We make holes in teeth!

Sunday, March 23, 2008

Day 14: Packed and Planed

This is going to be a "dual day" entry. The first part is the day in Taiwan and the second is the flight back. By the time this is posted I'll be back on the ground on the other side of the world. This is a long final entry I suspect. If you just care what the final weigh-in is, see the last paragraph. As a reminder I started at 186. The fact I'm admitting what the post-trip number is should be foreshadowing.

I wake up at 7:15 after a lousy night of sleep. I've about had enough rock and air beds to last me for a while. None of us slept well as it seemed we were all up sporadically through the night. I'm itchy to go home, having had a lousy night of sleep. The idea of a nice bed sounds insanely good right now since I'm pretty beat. Before we went to bed last night Nat admitted she was also partially ready to go. Usually it's me and my inability to speak the language that makes the trip hard. But obviously doing it all with child is much more difficult than with husband. Of course part of her likes being there as well so she's not going to change her flight or anything.

The flight leaves at 7:10 pm tonight, local time, and gets to Newark at 9:30 pm local time, same date. So all that time we lost going there comes back to me today. I only lose 2 hours and 20 minutes of "real" time, which of course isn't real at all since time is a construction in our own mind, in a way. While not pondering the nature of time, I took an early shower to start the day before anyone woke up. Nat and Julia slept away. Nat had an even crappier sleep than I did and tried to catch a few more winks. Calvin woke up shortly after I showered.

I went out to try my hand at finding breakfast for us and I was saddened to learn that nothing was open this morning. I think I mentioned that today is the presidential election in Taiwan, so the offices are closed and thus the food stalls are closed. No workers means no eaters.
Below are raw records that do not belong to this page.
/-! ## `State.onSlot` -/

@[simp] theorem onSlot_agenda (s : State) (q : Nat) (f : SeqRec → SeqRec) : (s.onSlot q f).agenda = s.agenda := rfl
@[simp] theorem onSlot_agent (s : State) (q : Nat) (f : SeqRec → SeqRec) : (s.onSlot q f).agent = s.agent := rfl
@[simp] theorem onSlot_rota (s : State) (q : Nat) (f : SeqRec → SeqRec) : (s.onSlot q f).rota = s.rota := rfl
@[simp] theorem onSlot_free (s : State) (q : Nat) (f : SeqRec → SeqRec) : (s.onSlot q f).free = s.free := rfl
@[simp] theorem onSlot_nextId (s : State) (q : Nat) (f : SeqRec → SeqRec) : (s.onSlot q f).nextId = s.nextId := rfl
@[simp] theorem onSlot_board (s : State) (q : Nat) (f : SeqRec → SeqRec) : (s.onSlot q f).board = s.board := rfl
@[simp] theorem onSlot_fns (s : State) (q : Nat) (f : SeqRec → SeqRec) : (s.onSlot q f).fns = s.fns := rfl
@[simp] theorem onSlot_queues (s : State) (q : Nat) (f : SeqRec → SeqRec) : (s.onSlot q f).queues = s.queues := rfl
@[simp] theorem onSlot_scheds (s : State) (q : Nat) (f : SeqRec → SeqRec) : (s.onSlot q f).scheds = s.scheds := rfl
@[simp] theorem onSlot_launches (s : State) (q : Nat) (f : SeqRec → SeqRec) : (s.onSlot q f).launches = s.launches := rfl
@[simp] theorem onSlot_seqs (s : State) (q : Nat) (f : SeqRec → SeqRec) : (s.onSlot q f).seqs = s.seqs := rfl
@[simp] theorem onSlot_cores (s : State) (q : Nat) (f : SeqRec → SeqRec) : (s.onSlot q f).cores = s.cores := rfl
@[simp] theorem onSlot_parts (s : State) (q : Nat) (f : SeqRec → SeqRec) : (s.onSlot q f).parts = s.parts := rfl
@[simp] theorem onSlot_drains (s : State) (q : Nat) (f : SeqRec → SeqRec) : (s.onSlot q f).drains = s.drains := rfl
@[simp] theorem onSlot_serpents (s : State) (q : Nat) (f : SeqRec → SeqRec) : (s.onSlot q f).serpents = s.serpents := rfl
@[simp] theorem onSlot_jobs (s : State) (q : Nat) (f : SeqRec → SeqRec) : (s.onSlot q f).jobs = s.jobs := rfl
@[simp] theorem onSlot_epochs (s : State) (q : Nat) (f : SeqRec → SeqRec) : (s.onSlot q f).epochs = s.epochs := rfl
@[simp] theorem onSlot_records (s : State) (q : Nat) (f : SeqRec → SeqRec) : (s.onSlot q f).records = s.records := rfl
@[simp] theorem onSlot_requests (s : State) (q : Nat) (f : SeqRec → SeqRec) : (s.onSlot q f).requests = s.requests := rfl
@[simp] theorem onSlot_answers (s : State) (q : Nat) (f : SeqRec → SeqRec) : (s.onSlot q f).answers = s.answers := rfl
@[simp] theorem onSlot_reqids (s : State) (q : Nat) (f : SeqRec → SeqRec) : (s.onSlot q f).reqids = s.reqids := rfl
@[simp] theorem onSlot_rounds (s : State) (q : Nat) (f : SeqRec → SeqRec) : (s.onSlot q f).rounds = s.rounds := rfl
@[simp] theorem onSlot_gens (s : State) (q : Nat) (f : SeqRec → SeqRec) : (s.onSlot q f).gens = s.gens := rfl
@[simp] theorem onSlot_ports (s : State) (q : Nat) (f : SeqRec → SeqRec) : (s.onSlot q f).ports = s.ports := rfl
@[simp] theorem onSlot_sent (s : State) (q : Nat) (f : SeqRec → SeqRec) : (s.onSlot q f).sent = s.sent := rfl
@[simp] theorem onSlot_hbm (s : State) (q : Nat) (f : SeqRec → SeqRec) : (s.onSlot q f).hbm = s.hbm := rfl
@[simp] theorem onSlot_hostMem (s : State) (q : Nat) (f : SeqRec → SeqRec) : (s.onSlot q f).hostMem = s.hostMem := rfl
@[simp] theorem onSlot_hostDead (s : State) (q : Nat) (f : SeqRec → SeqRec) : (s.onSlot q f).hostDead = s.hostDead := rfl
@[simp] theorem onSlot_posted (s : State) (q : Nat) (f : SeqRec → SeqRec) : (s.onSlot q f).posted = s.posted := rfl
@[simp] theorem onSlot_fullWords (s : State) (q : Nat) (f : SeqRec → SeqRec) : (s.onSlot q f).fullWords = s.fullWords := rfl
@[simp] theorem onSlot_lines (s : State) (q : Nat) (f : SeqRec → SeqRec) : (s.onSlot q f).lines = s.lines := rfl
@[simp] theorem onSlot_cache (s : State) (q : Nat) (f : SeqRec → SeqRec) : (s.onSlot q f).cache = s.cache := rfl
@[simp] theorem onSlot_dirty (s : State) (q : Nat) (f : SeqRec → SeqRec) : (s.onSlot q f).dirty = s.dirty := rfl
@[simp] theorem onSlot_poison (s : State) (q : Nat) (f : SeqRec → SeqRec) : (s.onSlot q f).poison = s.poison := rfl
@[simp] theorem onSlot_locks (s : State) (q : Nat) (f : SeqRec → SeqRec) : (s.onSlot q f).locks = s.locks := rfl
@[simp] theorem onSlot_walkers (s : State) (q : Nat) (f : SeqRec → SeqRec) : (s.onSlot q f).walkers = s.walkers := rfl
@[simp] theorem onSlot_clusterTlb (s : State) (q : Nat) (f : SeqRec → SeqRec) : (s.onSlot q f).clusterTlb = s.clusterTlb := rfl
@[simp] theorem onSlot_sessions (s : State) (q : Nat) (f : SeqRec → SeqRec) : (s.onSlot q f).sessions = s.sessions := rfl
@[simp] theorem onSlot_signing (s : State) (q : Nat) (f : SeqRec → SeqRec) : (s.onSlot q f).signing = s.signing := rfl
@[simp] theorem onSlot_draws (s : State) (q : Nat) (f : SeqRec → SeqRec) : (s.onSlot q f).draws = s.draws := rfl
@[simp] theorem onSlot_checkpoints (s : State) (q : Nat) (f : SeqRec → SeqRec) : (s.onSlot q f).checkpoints = s.checkpoints := rfl

@[simp] theorem onSlot_slot (s : State) (q : Nat) (f : SeqRec → SeqRec) : (s.onSlot q f).slot q = f (s.slot q) := by
  simp [State.onSlot, State.slot]

theorem onSlot_slot_other (s : State) (q : Nat) (f : SeqRec → SeqRec) (j : Nat) (h : j ≠ q) : (s.onSlot q f).slot j = s.slot j := by
  simp [State.onSlot, State.slot, tab_get_set_other _ _ _ h]

/-! ## `State.onPort` -/

@[simp] theorem onPort_agenda (s : State) (p : Nat) (f : FabricPort → FabricPort) : (s.onPort p f).agenda = s.agenda := rfl
@[simp] theorem onPort_agent (s : State) (p : Nat) (f : FabricPort → FabricPort) : (s.onPort p f).agent = s.agent := rfl
@[simp] theorem onPort_rota (s : State) (p : Nat) (f : FabricPort → FabricPort) : (s.onPort p f).rota = s.rota := rfl
@[simp] theorem onPort_free (s : State) (p : Nat) (f : FabricPort → FabricPort) : (s.onPort p f).free = s.free := rfl
@[simp] theorem onPort_nextId (s : State) (p : Nat) (f : FabricPort → FabricPort) : (s.onPort p f).nextId = s.nextId := rfl
@[simp] theorem onPort_board (s : State) (p : Nat) (f : FabricPort → FabricPort) : (s.onPort p f).board = s.board := rfl
@[simp] theorem onPort_fns (s : State) (p : Nat) (f : FabricPort → FabricPort) : (s.onPort p f).fns = s.fns := rfl
@[simp] theorem onPort_queues (s : State) (p : Nat) (f : FabricPort → FabricPort) : (s.onPort p f).queues = s.queues := rfl
@[simp] theorem onPort_scheds (s : State) (p : Nat) (f : FabricPort → FabricPort) : (s.onPort p f).scheds = s.scheds := rfl
@[simp] theorem onPort_launches (s : State) (p : Nat) (f : FabricPort → FabricPort) : (s.onPort p f).launches = s.launches := rfl
@[simp] theorem onPort_seqs (s : State) (p : Nat) (f : FabricPort → FabricPort) : (s.onPort p f).seqs = s.seqs := rfl
@[simp] theorem onPort_cores (s : State) (p : Nat) (f : FabricPort → FabricPort) : (s.onPort p f).cores = s.cores := rfl
@[simp] theorem onPort_parts (s : State) (p : Nat) (f : FabricPort → FabricPort) : (s.onPort p f).parts = s.parts := rfl
@[simp] theorem onPort_slots (s : State) (p : Nat) (f : FabricPort → FabricPort) : (s.onPort p f).slots = s.slots := rfl
@[simp] theorem onPort_drains (s : State) (p : Nat) (f : FabricPort → FabricPort) : (s.onPort p f).drains = s.drains := rfl
@[simp] theorem onPort_serpents (s : State) (p : Nat) (f : FabricPort → FabricPort) : (s.onPort p f).serpents = s.serpents := rfl
@[simp] theorem onPort_jobs (s : State) (p : Nat) (f : FabricPort → FabricPort) : (s.onPort p f).jobs = s.jobs := rfl
@[simp] theorem onPort_epochs (s : State) (p : Nat) (f : FabricPort → FabricPort) : (s.onPort p f).epochs = s.epochs := rfl
@[simp] theorem onPort_records (s : State) (p : Nat) (f : FabricPort → FabricPort) : (s.onPort p f).records = s.records := rfl
@[simp] theorem onPort_requests (s : State) (p : Nat) (f : FabricPort → FabricPort) : (s.onPort p f).requests = s.requests := rfl
@[simp] theorem onPort_answers (s : State) (p : Nat) (f : FabricPort → FabricPort) : (s.onPort p f).answers = s.answers := rfl
@[simp] theorem onPort_reqids (s : State) (p : Nat) (f : FabricPort → FabricPort) : (s.onPort p f).reqids = s.reqids := rfl
@[simp] theorem onPort_rounds (s : State) (p : Nat) (f : FabricPort → FabricPort) : (s.onPort p f).rounds = s.rounds := rfl
@[simp] theorem onPort_gens (s : State) (p : Nat) (f : FabricPort → FabricPort) : (s.onPort p f).gens = s.gens := rfl
@[simp] theorem onPort_sent (s : State) (p : Nat) (f : FabricPort → FabricPort) : (s.onPort p f).sent = s.sent := rfl
@[simp] theorem onPort_hbm (s : State) (p : Nat) (f : FabricPort → FabricPort) : (s.onPort p f).hbm = s.hbm := rfl
@[simp] theorem onPort_hostMem (s : State) (p : Nat) (f : FabricPort → FabricPort) : (s.onPort p f).hostMem = s.hostMem := rfl
@[simp] theorem onPort_hostDead (s : State) (p : Nat) (f : FabricPort → FabricPort) : (s.onPort p f).hostDead = s.hostDead := rfl
@[simp] theorem onPort_posted (s : State) (p : Nat) (f : FabricPort → FabricPort) : (s.onPort p f).posted = s.posted := rfl
@[simp] theorem onPort_fullWords (s : State) (p : Nat) (f : FabricPort → FabricPort) : (s.onPort p f).fullWords = s.fullWords := rfl
@[simp] theorem onPort_lines (s : State) (p : Nat) (f : FabricPort → FabricPort) : (s.onPort p f).lines = s.lines := rfl
@[simp] theorem onPort_cache (s : State) (p : Nat) (f : FabricPort → FabricPort) : (s.onPort p f).cache = s.cache := rfl
@[simp] theorem onPort_dirty (s : State) (p : Nat) (f : FabricPort → FabricPort) : (s.onPort p f).dirty = s.dirty := rfl
@[simp] theorem onPort_poison (s : State) (p : Nat) (f : FabricPort → FabricPort) : (s.onPort p f).poison = s.poison := rfl
@[simp] theorem onPort_locks (s : State) (p : Nat) (f : FabricPort → FabricPort) : (s.onPort p f).locks = s.locks := rfl
@[simp] theorem onPort_walkers (s : State) (p : Nat) (f : FabricPort → FabricPort) : (s.onPort p f).walkers = s.walkers := rfl
@[simp] theorem onPort_clusterTlb (s : State) (p : Nat) (f : FabricPort → FabricPort) : (s.onPort p f).clusterTlb = s.clusterTlb := rfl
@[simp] theorem onPort_sessions (s : State) (p : Nat) (f : FabricPort → FabricPort) : (s.onPort p f).sessions = s.sessions := rfl
@[simp] theorem onPort_signing (s : State) (p : Nat) (f : FabricPort → FabricPort) : (s.onPort p f).signing = s.signing := rfl
@[simp] theorem onPort_draws (s : State) (p : Nat) (f : FabricPort → FabricPort) : (s.onPort p f).draws = s.draws := rfl
@[simp] theorem onPort_checkpoints (s : State) (p : Nat) (f : FabricPort → FabricPort) : (s.onPort p f).checkpoints = s.checkpoints := rfl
That relegated me to the bakery, which is an assortment no better than we can get back home. I was able to order coffee from the 7-11 again, which is old hat now. Big deal, Norm orders coffee in Taiwan. The same kid was behind the counter. I'm going to miss that fuzzy headed kid. I would call him a dead-ender but I think he's young, doubtfully there as a lifer.

Julia wakes up and I take her out of bed, then Nat gets out of bed 10 minutes later. She, Calvin, and I talk about the next trip, his potential next trip, us living there, him living in the US, and all the various ramifications of all of those situations. None of it was Earth shattering but it was good conversation. Calvin likes speaking English, and likes talking to Nat and I because we're not caught up in the culture quirks and he has to deal with when he talks to his parents or even his wife to some extent.

After that I start my packing madness. To me that means organizing everything we all have and just taking what they don't need. It minimizes the room for error. I'm a pretty low-key guy but with packing I turn totally type A and make sure no detail is left out. When the in-laws arrive they have our forgotten items from Lotung and I'm left to finish my business and that's that. By 11:00 I'm pretty much done packing. Grace constructed a box for the canned fish and children's clothes that would likely survive being dropped from 34,000 feet. Yes, I have a box of canned fish and children's clothes and nothing else.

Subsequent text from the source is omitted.